Yeah Micronian makes a lot of good points there.

Futures, I think what you did took lots of balls and is great! I remember you telling me how there's all those hot girls at your work. It's just that I think here is a problem that I also used to have: a date shouldn't be viewed as the time to get a girl to like you. The girl should basically like you (interested in you) BEFORE you ask her out. The date should just be a thing to get to know each other better. If a girl isn't that interested, she's probably not going to say yes to a date. Similar to what Micronian said, you should basically tell by the way she talks to you / body language / laughter to know if she is interested. Also, I personally would not call it a "date", I'd probably say something like "Do you wanna go ______ this weekend?" to make it more casual. But anyway, I digress, what you did was courageous and a good accomplishment; and you'll get better at it next time.


----------



## Razorblade Kiss (Oct 29, 2006)

BCdude said:


> Futures said:
> 
> 
> > At work, a new girl started working there a few weeks ago. She totally caught my eye in a way that most girls never do, so I was determined to not let another opportunity slip by. I knew I had to talk to her. I initially started saying hello to her, but then after a few days I decided to go over to her desk. Before I had a chance to over think it and let my anxiety get the best of me, I just walked over there and asked her to come into the break room with me. She seemed a bit shy and hesitant at first, but agreed to come with. There are always other people in break room, so having them in there eased my anxiety.
> ...


This is a _very_ important point. When you start dating someone at work and things don't go well, it will be hell seeing that person. I've been there years ago and it was a nightmare. I learned my lesson. There's this guy at work who wants to go out with me, but I flat out told him I can't date a coworker. He's a good looking guy and seems really smart too, but the only problem is that we work together...and also who knows what would get back to the guys he works with...or anyone I work with. This place is full of gossip. It's just not worth it.


----------



## leppardess (Nov 8, 2003)

BCdude said:


> My personal opinion is that you should never date a person you work closely with for obvious reasons.

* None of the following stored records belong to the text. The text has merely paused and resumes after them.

-- ==== Sys2Proof/Laws/State.lean ====
section
/-! SUPPORT. What each field of State holds after each named update of State: one equation per field and update. -/

namespace Sys2Proof.Machine

/-! ### State.takeFree -/

@[simp] theorem State.takeFree_part (s : State) : (State.takeFree s).part = s.part := rfl
@[simp] theorem State.takeFree_clk (s : State) : (State.takeFree s).clk = s.clk := rfl
@[simp] theorem State.takeFree_cfg (s : State) : (State.takeFree s).cfg = s.cfg := rfl
@[simp] theorem State.takeFree_con (s : State) : (State.takeFree s).con = s.con := rfl
@[simp] theorem State.takeFree_jobs (s : State) : (State.takeFree s).jobs = s.jobs := rfl
@[simp] theorem State.takeFree_det (s : State) : (State.takeFree s).det = s.det := rfl
@[simp] theorem State.takeFree_safe (s : State) : (State.takeFree s).safe = s.safe := rfl
@[simp] theorem State.takeFree_pwr (s : State) : (State.takeFree s).pwr = s.pwr := rfl
@[simp] theorem State.takeFree_dom (s : State) : (State.takeFree s).dom = s.dom := rfl
@[simp] theorem State.takeFree_rst (s : State) : (State.takeFree s).rst = s.rst := rfl
@[simp] theorem State.takeFree_boot (s : State) : (State.takeFree s).boot = s.boot := rfl
@[simp] theorem State.takeFree_jrnl (s : State) : (State.takeFree s).jrnl = s.jrnl := rfl
@[simp] theorem State.takeFree_card (s : State) : (State.takeFree s).card = s.card := rfl
@[simp] theorem State.takeFree_host (s : State) : (State.takeFree s).host = s.host := rfl
@[simp] theorem State.takeFree_sec (s : State) : (State.takeFree s).sec = s.sec := rfl
@[simp] theorem State.takeFree_mon (s : State) : (State.takeFree s).mon = s.mon := rfl
@[simp] theorem State.takeFree_pins (s : State) : (State.takeFree s).pins = s.pins := rfl
@[simp] theorem State.takeFree_dev (s : State) : (State.takeFree s).dev = s.dev := rfl
@[simp] theorem State.takeFree_cores (s : State) : (State.takeFree s).cores = s.cores := rfl
@[simp] theorem State.takeFree_rills (s : State) : (State.takeFree s).rills = s.rills := rfl
@[simp] theorem State.takeFree_chans (s : State) : (State.takeFree s).chans = s.chans := rfl
@[simp] theorem State.takeFree_mem (s : State) : (State.takeFree s).mem = s.mem := rfl
@[simp] theorem State.takeFree_sens (s : State) : (State.takeFree s).sens = s.sens := rfl
@[simp] theorem State.takeFree_time (s : State) : (State.takeFree s).time = s.time := rfl
@[simp] theorem State.takeFree_dsp (s : State) : (State.takeFree s).dsp = s.dsp := rfl
@[simp] theorem State.takeFree_iq (s : State) : (State.takeFree s).iq = s.iq := rfl
@[simp] theorem State.takeFree_radio (s : State) : (State.takeFree s).radio = s.radio := rfl
@[simp] theorem State.takeFree_latch (s : State) : (State.takeFree s).latch = s.latch := rfl
@[simp] theorem State.takeFree_fresh (s : State) : (State.takeFree s).fresh = s.fresh := rfl
@[simp] theorem State.takeFree_free (s : State) : (State.takeFree s).free = s.free + 1 := rfl
@[simp] theorem State.takeFree_pending (s : State) : (State.takeFree s).pending = s.pending := rfl

/-! ### modCard -/

@[simp] theorem modCard_part (f : Card → Card) (s : State) : (modCard f s).part = s.part := rfl
@[simp] theorem modCard_clk (f : Card → Card) (s : State) : (modCard f s).clk = s.clk := rfl
@[simp] theorem modCard_cfg (f : Card → Card) (s : State) : (modCard f s).cfg = s.cfg := rfl
@[simp] theorem modCard_con (f : Card → Card) (s : State) : (modCard f s).con = s.con := rfl
@[simp] theorem modCard_jobs (f : Card → Card) (s : State) : (modCard f s).jobs = s.jobs := rfl
@[simp] theorem modCard_det (f : Card → Card) (s : State) : (modCard f s).det = s.det := rfl
@[simp] theorem modCard_safe (f : Card → Card) (s : State) : (modCard f s).safe = s.safe := rfl
@[simp] theorem modCard_pwr (f : Card → Card) (s : State) : (modCard f s).pwr = s.pwr := rfl
@[simp] theorem modCard_dom (f : Card → Card) (s : State) : (modCard f s).dom = s.dom := rfl
@[simp] theorem modCard_rst (f : Card → Card) (s : State) : (modCard f s).rst = s.rst := rfl
@[simp] theorem modCard_boot (f : Card → Card) (s : State) : (modCard f s).boot = s.boot := rfl
@[simp] theorem modCard_jrnl (f : Card → Card) (s : State) : (modCard f s).jrnl = s.jrnl := rfl
@[simp] theorem modCard_card (f : Card → Card) (s : State) : (modCard f s).card = f s.card := rfl
@[simp] theorem modCard_host (f : Card → Card) (s : State) : (modCard f s).host = s.host := rfl
@[simp] theorem modCard_sec (f : Card → Card) (s : State) : (modCard f s).sec = s.sec := rfl
@[simp] theorem modCard_mon (f : Card → Card) (s : State) : (modCard f s).mon = s.mon := rfl
@[simp] theorem modCard_pins (f : Card → Card) (s : State) : (modCard f s).pins = s.pins := rfl
@[simp] theorem modCard_dev (f : Card → Card) (s : State) : (modCard f s).dev = s.dev := rfl
@[simp] theorem modCard_cores (f : Card → Card) (s : State) : (modCard f s).cores = s.cores := rfl
@[simp] theorem modCard_rills (f : Card → Card) (s : State) : (modCard f s).rills = s.rills := rfl
@[simp] theorem modCard_chans (f : Card → Card) (s : State) : (modCard f s).chans = s.chans := rfl
@[simp] theorem modCard_mem (f : Card → Card) (s : State) : (modCard f s).mem = s.mem := rfl
@[simp] theorem modCard_sens (f : Card → Card) (s : State) : (modCard f s).sens = s.sens := rfl
@[simp] theorem modCard_time (f : Card → Card) (s : State) : (modCard f s).time = s.time := rfl
@[simp] theorem modCard_dsp (f : Card → Card) (s : State) : (modCard f s).dsp = s.dsp := rfl
@[simp] theorem modCard_iq (f : Card → Card) (s : State) : (modCard f s).iq = s.iq := rfl
@[simp] theorem modCard_radio (f : Card → Card) (s : State) : (modCard f s).radio = s.radio := rfl
@[simp] theorem modCard_latch (f : Card → Card) (s : State) : (modCard f s).latch = s.latch := rfl
@[simp] theorem modCard_fresh (f : Card → Card) (s : State) : (modCard f s).fresh = s.fresh := rfl
@[simp] theorem modCard_free (f : Card → Card) (s : State) : (modCard f s).free = s.free := rfl
@[simp] theorem modCard_pending (f : Card → Card) (s : State) : (modCard f s).pending = s.pending := rfl

/-! ### modHost -/

@[simp] theorem modHost_part (f : HostIf → HostIf) (s : State) : (modHost f s).part = s.part := rfl
@[simp] theorem modHost_clk (f : HostIf → HostIf) (s : State) : (modHost f s).clk = s.clk := rfl
@[simp] theorem modHost_cfg (f : HostIf → HostIf) (s : State) : (modHost f s).cfg = s.cfg := rfl
@[simp] theorem modHost_con (f : HostIf → HostIf) (s : State) : (modHost f s).con = s.con := rfl
@[simp] theorem modHost_jobs (f : HostIf → HostIf) (s : State) : (modHost f s).jobs = s.jobs := rfl
@[simp] theorem modHost_det (f : HostIf → HostIf) (s : State) : (modHost f s).det = s.det := rfl
@[simp] theorem modHost_safe (f : HostIf → HostIf) (s : State) : (modHost f s).safe = s.safe := rfl
@[simp] theorem modHost_pwr (f : HostIf → HostIf) (s : State) : (modHost f s).pwr = s.pwr := rfl
@[simp] theorem modHost_dom (f : HostIf → HostIf) (s : State) : (modHost f s).dom = s.dom := rfl
@[simp] theorem modHost_rst (f : HostIf → HostIf) (s : State) : (modHost f s).rst = s.rst := rfl
@[simp] theorem modHost_boot (f : HostIf → HostIf) (s : State) : (modHost f s).boot = s.boot := rfl
@[simp] theorem modHost_jrnl (f : HostIf → HostIf) (s : State) : (modHost f s).jrnl = s.jrnl := rfl
@[simp] theorem modHost_card (f : HostIf → HostIf) (s : State) : (modHost f s).card = s.card := rfl
@[simp] theorem modHost_host (f : HostIf → HostIf) (s : State) : (modHost f s).host = f s.host := rfl
@[simp] theorem modHost_sec (f : HostIf → HostIf) (s : State) : (modHost f s).sec = s.sec := rfl
@[simp] theorem modHost_mon (f : HostIf → HostIf) (s : State) : (modHost f s).mon = s.mon := rfl
@[simp] theorem modHost_pins (f : HostIf → HostIf) (s : State) : (modHost f s).pins = s.pins := rfl
@[simp] theorem modHost_dev (f : HostIf → HostIf) (s : State) : (modHost f s).dev = s.dev := rfl
@[simp] theorem modHost_cores (f : HostIf → HostIf) (s : State) : (modHost f s).cores = s.cores := rfl
@[simp] theorem modHost_rills (f : HostIf → HostIf) (s : State) : (modHost f s).rills = s.rills := rfl
@[simp] theorem modHost_chans (f : HostIf → HostIf) (s : State) : (modHost f s).chans = s.chans := rfl
@[simp] theorem modHost_mem (f : HostIf → HostIf) (s : State) : (modHost f s).mem = s.mem := rfl
@[simp] theorem modHost_sens (f : HostIf → HostIf) (s : State) : (modHost f s).sens = s.sens := rfl
@[simp] theorem modHost_time (f : HostIf → HostIf) (s : State) : (modHost f s).time = s.time := rfl
@[simp] theorem modHost_dsp (f : HostIf → HostIf) (s : State) : (modHost f s).dsp = s.dsp := rfl
@[simp] theorem modHost_iq (f : HostIf → HostIf) (s : State) : (modHost f s).iq = s.iq := rfl
@[simp] theorem modHost_radio (f : HostIf → HostIf) (s : State) : (modHost f s).radio = s.radio := rfl
@[simp] theorem modHost_latch (f : HostIf → HostIf) (s : State) : (modHost f s).latch = s.latch := rfl
@[simp] theorem modHost_fresh (f : HostIf → HostIf) (s : State) : (modHost f s).fresh = s.fresh := rfl
@[simp] theorem modHost_free (f : HostIf → HostIf) (s : State) : (modHost f s).free = s.free := rfl
@[simp] theorem modHost_pending (f : HostIf → HostIf) (s : State) : (modHost f s).pending = s.pending := rfl

/-! ### modDsp -/

@[simp] theorem modDsp_part (f : Dsp → Dsp) (s : State) : (modDsp f s).part = s.part := rfl
@[simp] theorem modDsp_clk (f : Dsp → Dsp) (s : State) : (modDsp f s).clk = s.clk := rfl
@[simp] theorem modDsp_cfg (f : Dsp → Dsp) (s : State) : (modDsp f s).cfg = s.cfg := rfl
@[simp] theorem modDsp_con (f : Dsp → Dsp) (s : State) : (modDsp f s).con = s.con := rfl
@[simp] theorem modDsp_jobs (f : Dsp → Dsp) (s : State) : (modDsp f s).jobs = s.jobs := rfl
@[simp] theorem modDsp_det (f : Dsp → Dsp) (s : State) : (modDsp f s).det = s.det := rfl
@[simp] theorem modDsp_safe (f : Dsp → Dsp) (s : State) : (modDsp f s).safe = s.safe := rfl
@[simp] theorem modDsp_pwr (f : Dsp → Dsp) (s : State) : (modDsp f s).pwr = s.pwr := rfl
@[simp] theorem modDsp_dom (f : Dsp → Dsp) (s : State) : (modDsp f s).dom = s.dom := rfl
@[simp] theorem modDsp_rst (f : Dsp → Dsp) (s : State) : (modDsp f s).rst = s.rst := rfl
@[simp] theorem modDsp_boot (f : Dsp → Dsp) (s : State) : (modDsp f s).boot = s.boot := rfl
@[simp] theorem modDsp_jrnl (f : Dsp → Dsp) (s : State) : (modDsp f s).jrnl = s.jrnl := rfl
@[simp] theorem modDsp_card (f : Dsp → Dsp) (s : State) : (modDsp f s).card = s.card := rfl
@[simp] theorem modDsp_host (f : Dsp → Dsp) (s : State) : (modDsp f s).host = s.host := rfl
@[simp] theorem modDsp_sec (f : Dsp → Dsp) (s : State) : (modDsp f s).sec = s.sec := rfl
@[simp] theorem modDsp_mon (f : Dsp → Dsp) (s : State) : (modDsp f s).mon = s.mon := rfl
@[simp] theorem modDsp_pins (f : Dsp → Dsp) (s : State) : (modDsp f s).pins = s.pins := rfl
@[simp] theorem modDsp_dev (f : Dsp → Dsp) (s : State) : (modDsp f s).dev = s.dev := rfl
@[simp] theorem modDsp_cores (f : Dsp → Dsp) (s : State) : (modDsp f s).cores = s.cores := rfl
@[simp] theorem modDsp_rills (f : Dsp → Dsp) (s : State) : (modDsp f s).rills = s.rills := rfl
@[simp] theorem modDsp_chans (f : Dsp → Dsp) (s : State) : (modDsp f s).chans = s.chans := rfl
@[simp] theorem modDsp_mem (f : Dsp → Dsp) (s : State) : (modDsp f s).mem = s.mem := rfl
@[simp] theorem modDsp_sens (f : Dsp → Dsp) (s : State) : (modDsp f s).sens = s.sens := rfl
@[simp] theorem modDsp_time (f : Dsp → Dsp) (s : State) : (modDsp f s).time = s.time := rfl
@[simp] theorem modDsp_dsp (f : Dsp → Dsp) (s : State) : (modDsp f s).dsp = f s.dsp := rfl
@[simp] theorem modDsp_iq (f : Dsp → Dsp) (s : State) : (modDsp f s).iq = s.iq := rfl
@[simp] theorem modDsp_radio (f : Dsp → Dsp) (s : State) : (modDsp f s).radio = s.radio := rfl
@[simp] theorem modDsp_latch (f : Dsp → Dsp) (s : State) : (modDsp f s).latch = s.latch := rfl
@[simp] theorem modDsp_fresh (f : Dsp → Dsp) (s : State) : (modDsp f s).fresh = s.fresh := rfl
@[simp] theorem modDsp_free (f : Dsp → Dsp) (s : State) : (modDsp f s).free = s.free := rfl
@[simp] theorem modDsp_pending (f : Dsp → Dsp) (s : State) : (modDsp f s).pending = s.pending := rfl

Exactly. A long time ago, I made the mistake of dating a guy that I worked with. Eventually, we broke up and it made things really uncomfortable at the place where I worked. I ended up leaving my job and moving out of state (this wasn't the only reason but it was one of the bigger reasons).



Strange Religion said:


> This place is full of gossip. It's just not worth it.


Yeah, that's another reason...


----------



## oceanchief (Jan 6, 2007)

Totally bad idea, i agree, but sometimes it can't be helped! Emotions can make you lose all grasp of common sense.

They should bring in a law that forbids such practice.


----------



## Volume (Apr 8, 2007)

Just remember, man, at the end of the day, you can't please everyone. It's possible she just didn't find you attractive in her eyes. So be it.


----------



## Futures (Aug 27, 2005)

Volume said:


> Just remember, man, at the end of the day, you can't please everyone. It's possible she just didn't find you attractive in her eyes. So be it.


Yeah, you're right. It does feel kind of crappy to get rejected by a girl that is _single_ and based purely on looks. It re affirms my belief that in real life, people don't find me as attractive as they do online. I must just give off a weird vibe or something.

Even if this girl did say yes and go out with me... it wouldn't have lasted. She would probably be heading for the nearest exit sign as soon as she realized how pathetic I am socially. I don't know what it is, but I always find myself attracted to the girls that are the polar opposite of me socially. And I know it will never in a million years work with girls like that.

I'm ready to just give up and accept the fact that I'll be alone forever and die a virgin. There really isn't any hope for me.


----------



## davemason2k (Feb 11, 2005)

Futures, you should try asking a goth girl out. They seem like a good fit for people with SA.


----------



## davemason2k (Feb 11, 2005)

Futures, I know how you feel. I'm 25 and in the same situation as you. I'm thinking of looking for someone who is 19 or 20 instead of girls my age. To be honest, I still feel like I'm 18 socially. When I see people my age with a wife and a family I can't even relate to them anymore. It's like a whole different world.


----------



## Vintz (Apr 22, 2007)

Rejection sucks, but regret is far worse, you did the right thing. You have piece of mind. Be her friend still if you can, you'll probably get another shot if you play it right. Also, a direct question is not the way to go about asking a girl out in most cases. Try something like, "I usually grab a cup of coffee after work and I thought you would maybe like to join me for some casual sex."


----------